• **Exercise prompt**
Starting at the top of the entries below, print each line exactly until the line with "let k := if d.role n = 2 then 1 else 2" has been printed too.

(Dataset entries)
--- --- ---

/-- The smaller mean self value of the electrodes that channel `ch` senses (R252), in 10 aF as a sum over a count. -/
def Dev.chanSelf (d : Dev) (p : CalPass) (ch : Nat) : Option (Nat × Nat) :=
  let els := ([ch, 32 + ch].filter (fun n => decide (n < 50) && (d.role n == 1 || d.role n == 2)))
  let vals := els.filterMap (fun n =>
    let k := if d.role n = 2 then 1 else 2
    ((d.passEls p).find? (fun e => e.1.kind == k && (if k = 1 then e.1.c else e.1.r) == d.elIndex n)).bind
      (fun e => if e.2.2.2 = 0 then none else some (e.2.1, e.2.2.2)))
  match vals with
  | [] => none
  | v :: vs => some (vs.foldl (fun a b => if b.1 * a.2 < a.1 * b.2 then b else a) v)

def calValsNone : CalVals := ⟨[], [], [], [], [], [], 0, 0, 0, 0, 0⟩

/-- The values that a pass of `kind` gives with the panel median `pan` (R252, R253, R255). -/
def Dev.passValsOf (d : Dev) (pan : Int) (kind cfg : Nat) (p : CalPass) (un : List (Elem × Int)) : CalVals :=
  if kind = 0 then
    let cm := d.colMedians un
    let k := Config.mutualLsb (d.get (R.OTP_CF_CAP (d.get R.ACQ_AFE_CFM))) (d.get (R.OTP_DRV_GAIN (d.get R.ACQ_STATUS_LEVELNOW)))
    { calValsNone with
      pan := pan
      gain := cm.map (fun e => (e.1, scaleGain (d.get (R.CAL_GAIN_GAIN e.1)) pan e.2))
      lofs := d.senseChannels.map (fun ch => (ch, match p.lofs.lookup ch with
        | some (s, n) => if n = 0 then d.getS (R.CAL_GAIN_LOFS ch) else roundDiv s n
        | none => d.getS (R.CAL_GAIN_LOFS ch)))
      offm := d.senseChannels.map (fun ch => (ch, d.getS (R.ACQ_OFF_OFFM ch) + (match p.q0.lookup ch with
        | some (s, n) => roundDiv (s * k) (d.codeLen * max 1 n * 65536 * 10000)
        | none => 0)))
      offs := d.senseChannels.map (fun ch => (ch, match d.chanSelf p ch with
        | some c => 9 * c.1 / (150000 * c.2)
        | none => d.get (R.ACQ_OFF_OFFS ch))) }
  else if kind = 1 then
    { calValsNone with pan := pan, lgain := (List.range d.nRows).map (fun r => (r, scaleGain (d.lineGain r) pan (d.rowmed un r))) }
  else
    let fz := fun (e : Elem) => d.freezeSet.contains (e.kind, e.c, e.r)
    let base := ((d.passEls p).filter (fun e => !fz e.1 && decide (0 < e.2.2.2))).map (fun e =>
      (e.1.kind, e.1.c, e.1.r, passMean e.2))
    let sm := pct90 (((d.passEls p).filter (fun e =>
      e.1.isM && un.any (fun u => u.1.c == e.1.c && u.1.r == e.1.r))).map (fun e => devOf e.2))
    let ss := pct90 (((d.passEls p).filter (fun e => !e.1.isM && !fz e.1 && decide (0 < e.2.2.2))).map (fun e => devOf e.2))
    { calValsNone with
      base := base, sigm := devCeil 4096 sm, sigs := devCeil 4096 ss,
      thrm := max (d.get R.CAL_LIM_THRMIN) (devCeil (cfg / 2 ^ 16 % 256) sm)
      thrs := max (d.get R.CAL_LIM_THRSMIN) (devCeil (cfg / 2 ^ 24) ss) }

/-- The values of a pass. -/
def Dev.passVals (d : Dev) (t : CalTouch) (un : List (Elem × Int)) : CalVals := d.passValsOf (d.panmed un) t.kind t.cfg t.pass un

/-! ### Checks (R258, R259) -/

/-- The code and DETAIL of the first limit of R258 that a result breaks. -/
def Dev.calCheck (d : Dev) (kind : Nat) (v : CalVals) : Option (Nat × Nat) :=
  let gl := d.get R.CAL_LIM_GLIM
  let badG := fun (g : Nat) => decide (gl * 32768 < 100 * ((g : Int) - 32768).natAbs)
  if kind = 2 then
    if d.get R.CAL_LIM_SIGMAX * 4096 < v.sigm ∨ 2 * d.get R.CAL_LIM_THRSMIN * 4096 < v.sigs then some (0x04, 0) else none
  else
    let gains := if kind = 0 then v.gain else v.lgain
    match gains.find? (fun e => badG e.2) with
    | some e => some (0x05, e.1)
    | none =>
      let bad := d.senseChannels.filter (fun ch => kind == 0 &&
        ((v.offm.lookup ch).any (fun o => decide (o < -512) || decide (511 < o)) ||
         (v.offs.lookup ch).any (fun o => decide (1023 < o)) ||
         (v.lofs.lookup ch).any (fun o => decide (512 < o.natAbs))))
      bad.head?.map (fun ch => (0x06, ch))

/-- Whether two numbers keyed alike differ by more than `tol`; the answer is the first such key. -/
def firstOff (tol : Nat) (a b : List (Nat × Int)) : Option Nat :=
  (a.find? (fun e => (b.lookup e.1).any (fun x => decide (tol < (e.2 - x).natAbs)))).map (·.1)

/-- REPEAT_MISMATCH and its DETAIL (R259). -/
def Dev.calMismatch (d : Dev) (kind : Nat) (a b : CalVals) : Option Nat :=
  let ints := fun (l : List (Nat × Nat)) => l.map (fun e => (e.1, (e.2 : Int)))
  let gt := d.get R.CAL_TOL_GTOL * 32768 / 10000
  let ot := d.get R.CAL_TOL_OTOL
  let bt := d.get R.CAL_TOL_BTOL
  if kind = 2 then
    if a.base.any (fun x => b.base.any (fun y => x.1 == y.1 && x.2.1 == y.2.1 && x.2.2.1 == y.2.2.1 &&
        decide ((if x.1 = 0 then bt * 256 else bt * 256 / 10) < (x.2.2.2 - y.2.2.2).natAbs))) then some 0 else none
  else
    ((firstOff gt (ints a.gain) (ints b.gain)).orElse fun _ => (firstOff gt (ints a.lgain) (ints b.lgain)).orElse fun _ =>
      (firstOff ot a.offm b.offm).orElse fun _ => (firstOff ot (ints a.offs) (ints b.offs)).orElse fun _ =>
      firstOff (4 * ot) a.lofs b.lofs)

/-- The mean of two passes (R259). -/
def meanVals (a b : CalVals) : CalVals :=
  let mn := fun (l m : List (Nat × Nat)) => l.map (fun e => (e.1, (roundDiv ((e.2 : Int) + ((m.lookup e.1).getD e.2)) 2).toNat))
  let mi := fun (l m : List (Nat × Int)) => l.map (fun e => (e.1, roundDiv (e.2 + ((m.lookup e.1).getD e.2)) 2))
  let me := fun (x y : Nat) => (roundDiv ((x : Int) + y) 2).toNat
  { gain := mn a.gain b.gain, lofs := mi a.lofs b.lofs, offm := mi a.offm b.offm, offs := mn a.offs b.offs,
    lgain := mn a.lgain b.lgain,
    base := a.base.map (fun x => match b.base.find? (fun y => x.1 == y.1 && x.2.1 == y.2.1 && x.2.2.1 == y.2.2.1) with
      | some y => (x.1, x.2.1, x.2.2.1, roundDiv (x.2.2.2 + y.2.2.2) 2)
      | none => x)
    thrm := me a.thrm b.thrm, thrs := me a.thrs b.thrs, sigm := me a.sigm b.sigm, sigs := me a.sigs b.sigs,
    pan := roundDiv (a.pan + b.pan) 2 }

/-! ### Taking force (R156, R261–R263) -/

/-- Whether the result of `kind` takes force AT_BOUNDARY under the run's CAL_CFG. -/
def atBoundary (cfg kind : Nat) : Bool := bitOf (cfg / 256) kind

/-- OFFM and OFFS of a result or a load staged for the next tick, whatever its timing: later writes win, and reads show
them (R98, R261, R268, R273). -/
def Dev.stageOffs (d : Dev) (v : CalVals) : Dev :=
  v.offm.foldl (fun d e => d.stage (R.ACQ_OFF e.1) (offWord e.2 ((v.offs.lookup e.1).getD (d.get (R.ACQ_OFF_OFFS e.1))))) d

/-- OFFM and OFFS of a result in force at once. -/
def Dev.putOffs (d : Dev) (v : CalVals) : Dev :=
  v.offm.foldl (fun d e => (d.put (R.ACQ_OFF_OFFM e.1) (unsigned 10 e.2)).put (R.ACQ_OFF_OFFS e.1)
    ((v.offs.lookup e.1).getD (d.get (R.ACQ_OFF_OFFS e.1)))) d

/-- The line gain of a cluster row set. -/
def Dev.putLine (d : Dev) (n g : Nat) : Dev :=
  if n % 2 = 0 then d.put (R.CAL_LGAIN_LO (n / 2)) g else d.put (R.CAL_LGAIN_HI (n / 2)) g

/-- Gains and LOFS of a result in force. -/
def Dev.putGains (d : Dev) (v : CalVals) : Dev :=
  let d := v.gain.foldl (fun d e => d.put (R.CAL_GAIN_GAIN e.1) e.2) d
  let d := v.lofs.foldl (fun d e => d.put (R.CAL_GAIN_LOFS e.1) (unsigned 16 e.2)) d
  v.lgain.foldl (fun d e => d.putLine e.1 e.2) d

/-- A CAL_BASE result takes effect (R156): the Sward outside the freeze set, exclusions cleared, SETTLED; the
thresholds bypass their staging (R261). -/
def Dev.putBase (d : Dev) (v : CalVals) : Dev :=
  let es := d.img.els.map (fun (e : Elem) =>
    if d.freezeSet.contains (e.kind, e.c, e.r) then { e with excl := false }
    else match v.base.find? (fun x => x.1 == e.kind && x.2.1 == e.c && x.2.2.1 == e.r) with
      | some x => { e with b := x.2.2.2, excl := false, neg := 0 }
      | none => { e with excl := false })
  let d := { d with img := { d.img with els := es, groups := [], hasM := true,
                                        hasS := d.img.hasS || v.base.any (fun x => x.1 != 0), mode := 0 } }
  let d := ((d.setSw 3).put R.IMG_NODES_NEXCL 0)
  (d.put R.IMG_THR_THRM v.thrm).put R.IMG_THR_THRS v.thrs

--- --- ---

• **Answer area**
/-- The smaller mean self value of the electrodes that channel `ch` senses (R252), in 10 aF as a sum over a count. -/
def Dev.chanSelf (d : Dev) (p : CalPass) (ch : Nat) : Option (Nat × Nat) :=
  let els := ([ch, 32 + ch].filter (fun n => decide (n < 50) && (d.role n == 1 || d.role n == 2)))
  let vals := els.filterMap (fun n =>
    let k := if d.role n = 2 then 1 else 2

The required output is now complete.